While struggling in domestic affairs, Biden also did not make himself popular  on America’s foreign fronts. Just a few months in office, he was to take on the responsibility of closing America’s long-running chapter: Afghanistan – an event that could bolster or taint his reputation as President. It proved to become a painful scene. When America began pulling its troops, other countries scrambled to follow, while the rising Taliban increased tensions. Chaos unfolded, with hectic crowds piling into the Kabul airport – a dangerous situation that proved disastrous for the 183 people killed in the suicide bomb attack that ensued. America’s adrenaline-rushed retaliation by drone attack was meant to their superior power, but it turned out to be a shameful astonishing blunder, casting an even darker shadow over the event. Immense appeals were done on America at this time, as the security of thousands was cast in their hands. It was a trying time, as America had to follow deadlines. For where do you draw the line when panicking people cling to your airplanes in pure desperation? How do you keep up a humane image when you have to shoot into crowds to disperse them from the tarmac? Lady Liberty took a fall as she shook them off her garments, as America lifted off, and departed. Biden held out and got his troops home, but at quite a cost. 
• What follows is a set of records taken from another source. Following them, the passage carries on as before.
theorem bit_zero_add_four {v : Nat} (h : bit v 0 = false) : bit (v + 4) 0 = false := by
  simp only [bit, Nat.pow_zero, Nat.div_one, beq_eq_false_iff_ne] at h ⊢
  omega

/-- A counted use changes the slot's USE_COUNT alone (15 R543). -/
theorem slotOf_countUse (n j : Nat) (s : State) :
    slotOf (countUse n s) j = if j = n then (slotOf s j).map (fun k => { k with uses0 := satN 0xFFFFFFFF (k.uses0 + 1) }) else slotOf s j :=
  tget_tmod s.sec.keys n j (fun k => { k with uses0 := satN 0xFFFFFFFF (k.uses0 + 1) })

theorem secKeyInfo_of_key {p : List Byte} {k : KeySlot} {s : State} (hn : uAt p 0 1 < 64) (hk : slotOf s (uAt p 0 1) = some k) :
    secKeyInfo p s = okWith (slotAttrs (if k.revoked then 2 else 1) k) s := by
  unfold secKeyInfo
  dsimp only
  rw [if_neg (by omega), hk]

theorem secKeyInfo_of_empty {p : List Byte} {n : Nat} {s : State} (hn : uAt p 0 1 = n) (h64 : n < 64) (hk : slotOf s n = none) :
    secKeyInfo p s = okWith (List.replicate 10 0 ++ le 2 ((tget s.sec.gens n).getD 0) ++ [0, 0, 0, 0]) s := by
  unfold secKeyInfo
  rw [hn]
  dsimp only
  rw [if_neg (by omega), hk]

theorem secKeyGenerate_fresh {c : Cmd} {s t : State} {b : List Byte} {k : KeySlot} {n : Nat} (ha : admitted 0x0E03 20 1 none c s)
    (hk : attrsAt (prmOf c) 4 = some k) (hc : creatable k.type = true) (ht : targetSlot (uAt (prmOf c) 0 1) s = .ok n) (hd : s.sec.drbg = true)
    (hf : bit k.flags 0 = false) (hdraw : drawBytes (keyLen k.type) s = (b, t)) :
    ∃ u, answers (.secKeyGenerate c) c 0x0E03 stOk (le 1 n) s u ∧
      slotOf u n = some { k with key := b, flags := k.flags + 4, gen := ((tget s.sec.gens n).getD 0 + 1) % 65536 } ∧ (∀ j, j ≠ n → slotOf u j = slotOf s j) ∧ u.journal = s.journal := by
  obtain ⟨hsec, hjournal⟩ := drawBytes_kept hdraw
  obtain ⟨u, hput, hslot, hother, hj⟩ := putKey_of_volatile (n := n) (k := { k with key := b, flags := k.flags + 4 }) (bit_zero_add_four hf) t
  refine ⟨u, answers_command rfl ha ?_, ?_, fun j hjn => ?_, hj.trans hjournal⟩
  · unfold secKeyGenerate
    rw [hk]
    dsimp only
    rw [if_neg (by simp [hc]), ht]
    dsimp only
    rw [if_neg (by simp [hd]), hdraw]
    exact hput
  · rw [hslot, hsec]
  · rw [hother j hjn, slotOf, hsec, ← slotOf]

theorem secKeyGenerate_no_noise {p : List Byte} {k : KeySlot} {n : Nat} {s : State} (hk : attrsAt p 4 = some k) (hc : creatable k.type = true)
    (ht : targetSlot (uAt p 0 1) s = .ok n) (hd : s.sec.drbg = false) : secKeyGenerate p s = refuse 0x0E83 s := by
  unfold secKeyGenerate
  rw [hk]
  dsimp only
  rw [if_neg (by simp [hc]), ht]
  dsimp only
  rw [if_pos (by simp [hd])]

theorem secKeyImport_public {c : Cmd} {s : State} {k : KeySlot} {n : Nat} (ha : admitted 0x0E04 (importMin (prmOf c)) 1 none c s)
    (hk : attrsAt (prmOf c) 4 = some k) (hform : uAt (prmOf c) 1 1 = 0) (hty : k.type = 7 ∨ k.type = 8) (ht : targetSlot (uAt (prmOf c) 0 1) s = .ok n)
    (hf : bit k.flags 0 = false) :
    ∃ u, answers (.secKeyImport c) c 0x0E04 stOk (le 1 n) s u ∧
      slotOf u n = some { k with key := ((prmOf c).drop 20).take (keyLen k.type), gen := ((tget s.sec.gens n).getD 0 + 1) % 65536 } ∧ (∀ j, j ≠ n → slotOf u j = slotOf s j) := by
  have hc : creatable k.type = false := by rcases hty with h | h <;> rw [h] <;> rfl
  obtain ⟨u, hput, hslot, hother, -⟩ := putKey_of_volatile (n := n) (k := { k with key := ((prmOf c).drop 20).take (keyLen k.type) }) hf s
  refine ⟨u, answers_commandC rfl ha ?_, hslot, hother⟩
  unfold secKeyImport
  rw [hk, hform]
  dsimp only
  rw [if_neg (show ¬ ((0 == 2) = true) by decide), if_neg (by decide), if_neg (by simp [hc]), if_neg (by decide)]
  dsimp only
  rw [ht]
  exact hput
Biden’s image also faltered when facing the migration crisis in summer of 2021. Poor economic situations, natural disasters, and the pandemic brought over a record of  1.6 million migrants to US borders. Biden sought a softer tone towards immigration than his predecessor; his ambitious proposal, “U.S. Citizenship Act of 2021” would, inter alia, allow for millions of unauthorized immigrants to obtain legal status and US citizenship. But this softer tone did not convince however, when the Trump-era “Remain in Mexico”   policy that Biden had suspended was federally ordered to be reinstated, allowing Biden little room to take a different route in immigration policy. The softer tone certainly did not convince when his administration enforced the Trump-era “Title 42” policy to expel thousands of Haitian immigrants gathered at US borders in September 2021. Footage of mounted Border Patrol officers driving immigrants away like cattle went viral and caused national outrage. It led to the question: how different would his administration be concerning immigration when push came to shove?

Today, Biden finds himself in a face-off on another foreign front that lies close to this writer’s heart: Ukraine. As Russian troops build up along Ukrainian-Russian borders, tensions have risen to equal those of the Cold War. Skittering fears for impending Russian invasion ripple the waters worldwide. Biden has ample experience on foreign policy in his Senate career – not in the least in Moscow. Yet the stakes are different today as President. “It’s a moment of truth for President Biden because he is being tested on the big foreign-policy issues of the hour—and maybe of the month, and the year, and his Presidency,” former ambassador to Ukraine, William Taylor said. While Putin plays hardball in his demands on NATO presence in Eastern Europe and Ukraine’s entry into NATO, Biden faces a difficult task to draw the line for Ukraine’s sovereignty –  without entangling American troops in Europe, or further instigating a war no one wants. It is a tricky situation, for Ukraine is also symbolic: if America and European NATO nations give in to Russian demands, America’s ideals of democracy and freedom become meaningless, while NATO loses its legitimacy. 

With a divided political sphere, the Afghan crisis behind him, and the Ukrainian crisis ahead, Biden’s inauguration words of early 2021 resound differently one year later: 

“…We will be a strong and trusted partner for peace, progress, and security….”

“…That democracy and hope, truth and justice, did not die on our watch but thrived…

“…We will be judged, you and I, for how we resolve the cascading crises of our era. Will we rise to the occasion?…”

How will they resound in Biden’s next three years?